Both the US Constitution and the California State Constitution guarantee the right to a "speedy and public trial".  If the government filed criminal charges against some person and then allowed those charges to hang open for a prolonged period time without making an adequate effort to bring that person to court, then the defendant might have a viable defense based on this unconstitutional delay.  

Speedy trial violations are challenged with Serna motions.  The judge will weigh a lot of factors to decide a Serna motion.  The first consideration is the length of the delay.  Short delays might be excusable.  The longer the delay has been, though, the harder it will be for the DA to overcome.  6 months is usually the threshold where a delay starts to drift toward "unconstitutional".  

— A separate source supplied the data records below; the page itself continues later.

-- ==== Sys2Proof/Machine/Regs.lean ====
section
/-! DEFINITION. Register space (R276, R278) and BAR0 (R409, R410, R413): what a location reads as, what a write does, which
world and which host access may reach it; and the commands that write registers. -/

namespace Sys2Proof.Machine

/-! ## Where a location lies (R278) -/

/-- A block of register space that a chapter lays out, with the offset in it. -/
inductive RegBlk where
  | seq (k o : Nat)
  | prog (k i : Nat)
  | gc (w : World) (o : Nat)
  | gpt (w : World) (o : Nat)
  | chan (n o : Nat)
  | group (g o : Nat)
  | port (p o : Nat)
  | mc (m o : Nat)
  | mbox (m o : Nat)
  | notice (o : Nat)
  | slot (n o : Nat)
  | moved (w : World) (o : Nat)
  | dbRemote
  | msixSend
  | none_
  deriving DecidableEq, Repr

/-- The block of a register-space LPA. -/
def regBlk (lpa : Nat) : RegBlk :=
  let o := lpa % 2 ^ 32
  match lpa / 2 ^ 32 with
  | 0x7F0 =>
    let t := o / 2 ^ 24
    let p := o % 2 ^ 24
    if 32 ≤ t then .none_
    else if 0x800000 ≤ p ∧ p < 0x810000 then .seq (64 + t) (p - 0x800000)
    else if 0x810000 ≤ p ∧ p < 0x818000 then .prog (64 + t) ((p - 0x810000) / 8)
    else if 0x880000 ≤ p ∧ p < 0x881000 then .gc .sys (p - 0x880000)
    else if 0x881000 ≤ p ∧ p < 0x882000 then .gc .job (p - 0x881000)
    else if 0x890000 ≤ p ∧ p < 0x891000 then .gpt .sys (p - 0x890000)
    else if 0x891000 ≤ p ∧ p < 0x892000 then .gpt .job (p - 0x891000)
    else .none_
  | 0x7F1 =>
    if o < 0x40000 then .chan (o / 0x1000) (o % 0x1000)
    else if 0x1000000 ≤ o ∧ o < 0x1200000 then .prog ((o - 0x1000000) / 0x8000) (o % 0x8000 / 8)
    else .none_
  | 0x7F2 =>
    if o < 0x4000 then .group (o / 0x100) (o % 0x100)
    else if 0x10000 ≤ o ∧ o < 0x50000 then
      (if o % 0x10000 < 0x8000 then .seq (96 + (o - 0x10000) / 0x10000) (o % 0x10000) else .prog (96 + (o - 0x10000) / 0x10000) (o % 0x8000 / 8))
    else .none_
  | 0x7F3 => if o < 0x1000000 then .port (o / 0x100000) (o % 0x100000) else .none_
  | 0x7F4 =>
    if o < 0x800000 then .mc (o / 0x100000) (o % 0x100000)
    else if 0x1000000 ≤ o ∧ o < 0x2000000 then .mc (8 + (o - 0x1000000) / 0x100000) (o % 0x100000)
    else .none_
  | 0x7F5 =>
    if o < 0x20000 then .notice o
    else if o < 0x30000 then .mbox ((o - 0x20000) / 0x4000) (o % 0x4000)
    else .none_
  | 0x7F6 =>
    if o < 0x280000 then .slot (o / 0x40) (o % 0x40)
    else if 0x1000000 ≤ o ∧ o < 0x1001000 then .moved .sys (o - 0x1000000)
    else if 0x1001000 ≤ o ∧ o < 0x1002000 then .moved .job (o - 0x1001000)
    else if o = 0x1002000 then .dbRemote
    else if o = 0x1003000 then .msixSend
    else .none_
  | _ => .none_

/-- The outbound window (R415). -/
def isOut (lpa : Nat) : Bool := decide (0x7F800000000 ≤ lpa) && decide (lpa < 0x80000000000)

/-! ## Reading -/

/-- Numbers of the sequencer states (R271). -/
def SeqSt.num : SeqSt → Nat
  | .idle => 0 | .running => 1 | .waiting => 2 | .ended => 3 | .faulted => 4

/-- Numbers of the group states (R362). -/
def GSt.num : GSt → Nat
  | .idle => 0 | .armed => 1 | .up => 2 | .down => 3 | .done => 4 | .error => 5

/-- The registers q, a and c of a sequencer, at offsets 0x100 to 0x1A0 (R271, R365). -/
def seqFileRead (q : Seq) (o : Nat) : Nat :=
  if 0x100 ≤ o ∧ o < 0x140 then (tgetD q.q ((o - 0x100) / 8) nilW).payload.toNat
  else if 0x140 ≤ o ∧ o < 0x180 then (tgetD q.q ((o - 0x140) / 8) nilW).tag.toNat
  else if 0x180 ≤ o ∧ o < 0x1A0 then (tgetD q.a ((o - 0x180) / 8) 0).toNat
  else if o = 0x1A0 then q.c.toNat
  else 0

/-- A Teasel or Cowslip sequencer block (R271). -/
def seqRead (q : Seq) (o : Nat) : Nat :=
  match o with
  | 0x000 => 4 * q.owner.num + 8 * q.space.toNat + 2 ^ 15 * q.entry.toNat + 2 ^ 27 * b2n q.irqEn
  | 0x008 => q.st.num + 8 * q.fault.toNat + 2 ^ 11 * q.pc.toNat + 2 ^ 23 * b2n q.done
  | 0x010 => q.faddr.toNat
  | 0x018 => q.events.toNat
  | 0x020 => q.marks.toNat
  | _ => seqFileRead q o

/-- The GC registers (R257). -/
def gcRead (g : Gc) (o : Nat) : Nat :=
  match o with
  | 0x00 => g.ctl.toNat
  | 0x08 => g.est.toNat + 2 ^ 63 * b2n g.estV
  | 0x10 => g.mark.toNat
  | 0x18 => g.lo.toNat
  | 0x20 => g.hi.toNat
  | _ => 0

/-- The Global Policy Table (R309). -/
def gptRead (w : WorldSt) (o : Nat) : Nat :=
  if o % 16 = 0 then (tgetD w.gptB (o / 16) 0).toNat else (tgetD w.gptN (o / 16) 0).toNat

The next big consideration in any Serna motion is always the blame for the delay.  If the defendant knew about his court appearance and chose to flee, he will have a hard time convincing a judge that his rights have been violated.  If the DA mailed their "notice to appear" letter to the wrong address (or failed to send a letter at all), the blame might lie with prosecutors.  Several years ago, I had a case in which the DA mailed their notice to my client's home in New Orleans, LA.  For some reason, the envelope was addressed to "New Orleans, CA", so my client never received it.  That Serna motion was granted and all charges were dismissed.  

The final consideration in a Serna motion is any prejudice caused by the delay.  "Prejudice" can be actual or presumed.  If witnesses have died or evidence has been lost, the defendant might be able to prove actual prejudice.  He cannot properly defend himself due to the amount of time that has elapsed.  When the delay has been over a year, the court will also presume some prejudice, just based on the fact that memories fade and that the defendant has been saddled with criminal charges for an undue length of time.  Even if the defendant cannot point to any specific lost piece of evidence, the prosecutor will bear the burden of proving that no such presumed prejudice exists.  

Sometimes, arrests warrants are issued after the defendant has already make a court appearance in his case.  Maybe he showed up for the first hearing or two, then stopped attending.  In those cases, neither the SoL nor speedy trial rights apply.  Any warrant will remain active until the defendant shows up to address it.  The same is true for warrants issued after conviction (probation violations, etc.).  The defendant may have other viable defenses based on missing witnesses, lost evidence, fading memories, etc., but he has no statutory or constitutional right to have the case tossed.